*PROBLEM TO SOLVE:* Output, without alteration, the first line of the entries and each line after it, stopping with the line that contains "### Reading -/".

==*==

/-- What a request writes is fixed by the request, so the second time writes what is there (20_memory.md R47). -/
theorem afterRequest_idempotent (r : Request) (s : State) : afterRequest r (afterRequest r s) = afterRequest r s := by
  rcases he : refError r with _ | e
  · rcases op_cases (reqOp r) with hop | hop | hop | hop | hop | hop | hop
    · simp only [afterRequest_crc8 hop]; rfl
    · simp only [afterRequest_chk hop]; rfl
    · simp only [afterRequest_dect hop]; rfl
    · simp only [afterRequest_decrh hop]; rfl
    · simp only [afterRequest_meas hop he]; rfl
    · simp only [afterRequest_ser hop he]; rfl
    · simp [refError_illegal hop] at he
  · simp only [afterRequest_error he, raise_raise]

/-! ### `T` and `RH` after `MEAS` -/

theorem refError_meas_cases {r : Request} (h : reqOp r = 0x05) :
    refError r = none ∨ refError r = some (.checksum .temperature) ∨ refError r = some (.checksum .humidity) := by
  rw [refError_meas h]
  rcases firstFailing_cases .temperature .humidity (reqB0 r) (reqB1 r) (reqB2 r) (reqB3 r) (reqB4 r) (reqB5 r) with
    ⟨_, _, valid⟩ | ⟨_, _, badHumidity⟩ | ⟨_, badTemperature⟩
  · exact .inl (by rw [valid]; rfl)
  · exact .inr (.inr (by rw [badHumidity]; rfl))
  · exact .inr (.inl (by rw [badTemperature]; rfl))

/-- A valid frame writes both registers, a failing one empties both (42_frame.md R111). -/
theorem afterRequest_meas_t_isSome {r : Request} (h : reqOp r = 0x05) (s : State) :
    (afterRequest r s).t.isSome = (afterRequest r s).rh.isSome := by
  rcases refError_meas_cases h with he | he | he
  · rw [afterRequest_meas h he]; rfl
  · rw [afterRequest_error he]; rfl
  · rw [afterRequest_error he]; rfl

/-! ### Reading -/

theorem takeMove_readResult_of_valid {s : State} {reg : ResultReg} (h : s.valid reg = true) :
    takeMove (.readResult reg) s = .next s := if_pos h

/-- Settles O49: the ports show one of two whole states, and the rest is read off from what a request or a read does. -/
theorem atomicAndIdempotent : Obligations.AtomicAndIdempotent := by
  refine ⟨shown_cases, afterRequest_idempotent, ?_, ?_⟩
  · exact fun _ s isMeas => afterRequest_meas_t_isSome isMeas s
  · exact fun _ => ⟨rfl, fun _ holdsValue => takeMove_readResult_of_valid holdsValue⟩

end Sys2Proof.Machine

/-! ## The request word, its decoder and its assembler (30_encoding.md) -/

namespace Sys2Proof

/-! ### Fields -/

/-- Masking one packed word by another masks byte by byte. -/
theorem packRequest_and (op b0 b1 b2 b3 b4 b5 op' c0 c1 c2 c3 c4 c5 : Byte) :
    packRequest op b0 b1 b2 b3 b4 b5 &&& packRequest op' c0 c1 c2 c3 c4 c5 =
      packRequest (op &&& op') (b0 &&& c0) (b1 &&& c1) (b2 &&& c2) (b3 &&& c3) (b4 &&& c4) (b5 &&& c5) := by
  simp only [packRequest, ← BitVec.and_append]

/-- The mask of every row keeps the opcode and clears the operand bytes (30_encoding.md R53). -/
theorem and_rowMask (r : Request) : r &&& rowMask = packRequest (reqOp r) 0 0 0 0 0 0 :=
  calc r &&& rowMask
    _ = packRequest (reqOp r) (reqB0 r) (reqB1 r) (reqB2 r) (reqB3 r) (reqB4 r) (reqB5 r) &&&
          packRequest (BitVec.allOnes 8) 0 0 0 0 0 0 := congrArg (· &&& rowMask) (packRequest_fields r).symm
    _ = packRequest (reqOp r) 0 0 0 0 0 0 := by
      rw [packRequest_and, BitVec.and_allOnes]
      simp only [BitVec.ofNat_eq_ofNat, BitVec.and_zero]

/-- A word meets a row's match word under the mask exactly when its opcode is the row's. -/
theorem and_rowMask_eq_iff (r : Request) (op : Byte) : r &&& rowMask = packRequest op 0 0 0 0 0 0 ↔ reqOp r = op := by
  rw [and_rowMask]
  refine ⟨fun same => ?_, fun same => by rw [same]⟩
  simpa using congrArg reqOp same

/-- The decoder as one chain of tests on the opcode (30_encoding.md R52). -/
theorem decode_eq_ite (r : Request) :
    decode r =
      if reqOp r = 0x01 then .ok (.crc8 (reqB0 r) (reqB1 r))
      else if reqOp r = 0x02 then .ok (.chk (reqB0 r) (reqB1 r) (reqB2 r))
      else if reqOp r = 0x03 then .ok (.dect (reqB0 r) (reqB1 r))
      else if reqOp r = 0x04 then .ok (.decrh (reqB0 r) (reqB1 r))
      else if reqOp r = 0x05 then .ok (.meas (reqB0 r) (reqB1 r) (reqB2 r) (reqB3 r) (reqB4 r) (reqB5 r))
      else if reqOp r = 0x06 then .ok (.ser (reqB0 r) (reqB1 r) (reqB2 r) (reqB3 r) (reqB4 r) (reqB5 r))
      else .error (.illegalOpcode (reqOp r)) := by
  rcases op_cases (reqOp r) with hop | hop | hop | hop | hop | hop | hop
  · simp [decode_crc8 r hop, hop]
  · simp [decode_chk r hop, hop]
  · simp [decode_dect r hop, hop]
  · simp [decode_decrh r hop, hop]
  · simp [decode_meas r hop, hop]
  · simp [decode_ser r hop, hop]
  · rw [decode_illegal r hop]
    simp only [legalOps, List.mem_cons, List.not_mem_nil, or_false, not_or] at hop
    simp only [hop, if_false]

/-- Settles O3: under the mask a match word tells the opcode, and a field taken by a shift is the field. -/
theorem decodeByMaskAndMatch : Obligations.DecodeByMaskAndMatch := by
  intro r
  rw [decode_eq_ite]
  simp only [← and_rowMask_eq_iff, BitVec.setWidth_ushiftRight_eq_extractLsb]
  -- What differs is written out: the mask and the match words as literals, and each field as its bits.
  rfl

/-- Settles O4: a word is rebuilt from its fields, and a packed word is the sum of its bytes at their weights. -/
theorem requestFieldLayout : Obligations.RequestFieldLayout := by
  refine ⟨fun r => ?_, rfl⟩
  rw [← packRequest_toNat, packRequest_fields]

/-! ### Decoding a packed word: the bytes not read do not matter -/

@[simp] theorem decode_pack_crc8 (b0 b1 b2 b3 b4 b5 : Byte) :
    decode (packRequest 0x01 b0 b1 b2 b3 b4 b5) = .ok (.crc8 b0 b1) := by
  rw [decode_crc8 _ (reqOp_pack ..), reqB0_pack, reqB1_pack]

@[simp] theorem decode_pack_chk (b0 b1 b2 b3 b4 b5 : Byte) :
    decode (packRequest 0x02 b0 b1 b2 b3 b4 b5) = .ok (.chk b0 b1 b2) := by
  rw [decode_chk _ (reqOp_pack ..), reqB0_pack, reqB1_pack, reqB2_pack]

@[simp] theorem decode_pack_dect (b0 b1 b2 b3 b4 b5 : Byte) :
    decode (packRequest 0x03 b0 b1 b2 b3 b4 b5) = .ok (.dect b0 b1) := by
  rw [decode_dect _ (reqOp_pack ..), reqB0_pack, reqB1_pack]

@[simp] theorem decode_pack_decrh (b0 b1 b2 b3 b4 b5 : Byte) :
    decode (packRequest 0x04 b0 b1 b2 b3 b4 b5) = .ok (.decrh b0 b1) := by
  rw [decode_decrh _ (reqOp_pack ..), reqB0_pack, reqB1_pack]

@[simp] theorem decode_pack_meas (b0 b1 b2 b3 b4 b5 : Byte) :
    decode (packRequest 0x05 b0 b1 b2 b3 b4 b5) = .ok (.meas b0 b1 b2 b3 b4 b5) := by
  rw [decode_meas _ (reqOp_pack ..), reqB0_pack, reqB1_pack, reqB2_pack, reqB3_pack, reqB4_pack, reqB5_pack]

@[simp] theorem decode_pack_ser (b0 b1 b2 b3 b4 b5 : Byte) :
    decode (packRequest 0x06 b0 b1 b2 b3 b4 b5) = .ok (.ser b0 b1 b2 b3 b4 b5) := by
  rw [decode_ser _ (reqOp_pack ..), reqB0_pack, reqB1_pack, reqB2_pack, reqB3_pack, reqB4_pack, reqB5_pack]

/-- Settles O5: each opcode by the decoding of its packed word; the encoder writes the zeros itself. -/
theorem unreadBytesIgnored : Obligations.UnreadBytesIgnored :=
  fun b0 b1 b2 b3 b4 b5 =>
    ⟨⟨decode_pack_crc8 b0 b1 b2 b3 b4 b5, rfl⟩, ⟨decode_pack_chk b0 b1 b2 b3 b4 b5, rfl⟩,
      ⟨decode_pack_dect b0 b1 b2 b3 b4 b5, rfl⟩, ⟨decode_pack_decrh b0 b1 b2 b3 b4 b5, rfl⟩,
      ⟨decode_pack_meas b0 b1 b2 b3 b4 b5, rfl⟩, ⟨decode_pack_ser b0 b1 b2 b3 b4 b5, rfl⟩⟩

/-! ### The assembler -/

@[simp] theorem Mnemonic.find_name (m : Mnemonic) : Mnemonic.find m.name = some m := by
  cases m <;> rfl

end Sys2Proof

namespace Sys2Proof.Machine

/-- The pseudo-operations stand for the operation `MEAS` stands for (30_encoding.md R60). -/
theorem buildInstr_pseudo : ∀ bs : List Byte,
    buildInstr .temp bs = buildInstr .meas bs ∧ buildInstr .rhum bs = buildInstr .meas bs
  | [] | [_] | [_, _] | [_, _, _] | [_, _, _, _] | [_, _, _, _, _] | [_, _, _, _, _, _] => ⟨rfl, rfl⟩
  | _ :: _ :: _ :: _ :: _ :: _ :: _ :: _ => ⟨rfl, rfl⟩

/-- A mnemonic enters the assembled line through the operation it stands for alone. -/
theorem assembleSource_congr {m m' : Mnemonic} (same : ∀ bs, buildInstr m bs = buildInstr m' bs) (vs : List Nat) :
    assembleSource { word := m.name, operands := vs } = assembleSource { word := m'.name, operands := vs } := by
  simp only [assembleSource, Mnemonic.find_name, same, SourceLine.bytesInRange]
  rfl

/-- A mnemonic with byte operands that build an operation assembles to its canonical request. -/
theorem assembleSource_bytes {m : Mnemonic} {bs : List Byte} {i : Instr} (builds : buildInstr m bs = some i) :
    assembleSource { word := m.name, operands := bs.map BitVec.toNat } = .ok (encode i) := by
  have inRange : SourceLine.bytesInRange { word := m.name, operands := bs.map BitVec.toNat } = true := by
    refine List.all_eq_true.mpr fun v isOperand => ?_
    obtain ⟨b, _, rfl⟩ := List.mem_map.mp isOperand
    exact decide_eq_true b.isLt
  have readBack : (bs.map BitVec.toNat).map (fun v => BitVec.ofNat 8 v) = bs := by
    simp [Function.comp_def]
  simp only [assembleSource, Mnemonic.find_name, readBack, builds, inRange, if_true]

/-- Settles O8: `TEMP` and `RHUM` stand for the operation of `MEAS`, and six bytes always build it. -/
theorem pseudoOperationsAssembleToMeas : Obligations.PseudoOperationsAssembleToMeas :=
  ⟨fun vs => ⟨assembleSource_congr (fun bs => (buildInstr_pseudo bs).1) vs,
      assembleSource_congr (fun bs => (buildInstr_pseudo bs).2) vs⟩,
    fun b0 b1 b2 b3 b4 b5 => assembleSource_bytes (m := .temp) (bs := [b0, b1, b2, b3, b4, b5]) rfl⟩

/-! ### Illegal opcodes -/

/-- Settles O20: an illegal request raises `IllegalOperation`, whose whole effect is `raise_illegal`. -/
theorem illegalOpcodeReported : Obligations.IllegalOpcodeReported := by
  refine ⟨fun r s illegal => ?_, by decide +kernel, fun s => ⟨?_, ?_⟩⟩
  · rw [acceptRequest_illegal illegal, raise_illegal]
  · rw [afterRequest_illegal (by decide), raise_illegal]
  · rw [afterRequest_illegal (by decide), raise_illegal]

end Sys2Proof.Machine

/-! ## The checksum operations (40_checksum.md) -/

namespace Sys2Proof.Machine

/-- A request that decodes to an operation is accepted with that operation's outcome (30_encoding.md R53). -/
theorem exec_and_acceptRequest {r : Request} {i : Instr} {s u : State} (hd : decode r = .ok i)
    (he : exec i s = .next u) : exec i s = .next u ∧ acceptRequest r s = .next u :=
  ⟨he, (acceptRequest_legal hd s).trans he⟩

/-- `CRC8` as one update of the state (40_checksum.md R73). -/
theorem exec_crc8_eq (b0 b1 : Byte) (s : State) :
    exec (.crc8 b0 b1) s =
      .next { s with crc := some (crc8 b0 b1), err := false, which := 0, ill := false } := rfl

==*==

*SOLUTION TO THE PROBLEM:*
/-- What a request writes is fixed by the request, so the second time writes what is there (20_memory.md R47). -/
theorem afterRequest_idempotent (r : Request) (s : State) : afterRequest r (afterRequest r s) = afterRequest r s := by
  rcases he : refError r with _ | e
  · rcases op_cases (reqOp r) with hop | hop | hop | hop | hop | hop | hop
    · simp only [afterRequest_crc8 hop]; rfl
    · simp only [afterRequest_chk hop]; rfl
    · simp only [afterRequest_dect hop]; rfl
    · simp only [afterRequest_decrh hop]; rfl
    · simp only [afterRequest_meas hop he]; rfl
    · simp only [afterRequest_ser hop he]; rfl
    · simp [refError_illegal hop] at he
  · simp only [afterRequest_error he, raise_raise]

/-! ### `T` and `RH` after `MEAS` -/

theorem refError_meas_cases {r : Request} (h : reqOp r = 0x05) :
    refError r = none ∨ refError r = some (.checksum .temperature) ∨ refError r = some (.checksum .humidity) := by
  rw [refError_meas h]
  rcases firstFailing_cases .temperature .humidity (reqB0 r) (reqB1 r) (reqB2 r) (reqB3 r) (reqB4 r) (reqB5 r) with
    ⟨_, _, valid⟩ | ⟨_, _, badHumidity⟩ | ⟨_, badTemperature⟩
  · exact .inl (by rw [valid]; rfl)
  · exact .inr (.inr (by rw [badHumidity]; rfl))
  · exact .inr (.inl (by rw [badTemperature]; rfl))

/-- A valid frame writes both registers, a failing one empties both (42_frame.md R111). -/
theorem afterRequest_meas_t_isSome {r : Request} (h : reqOp r = 0x05) (s : State) :
    (afterRequest r s).t.isSome = (afterRequest r s).rh.isSome := by
  rcases refError_meas_cases h with he | he | he
  · rw [afterRequest_meas h he]; rfl
  · rw [afterRequest_error he]; rfl
  · rw [afterRequest_error he]; rfl

/-! ### Reading -/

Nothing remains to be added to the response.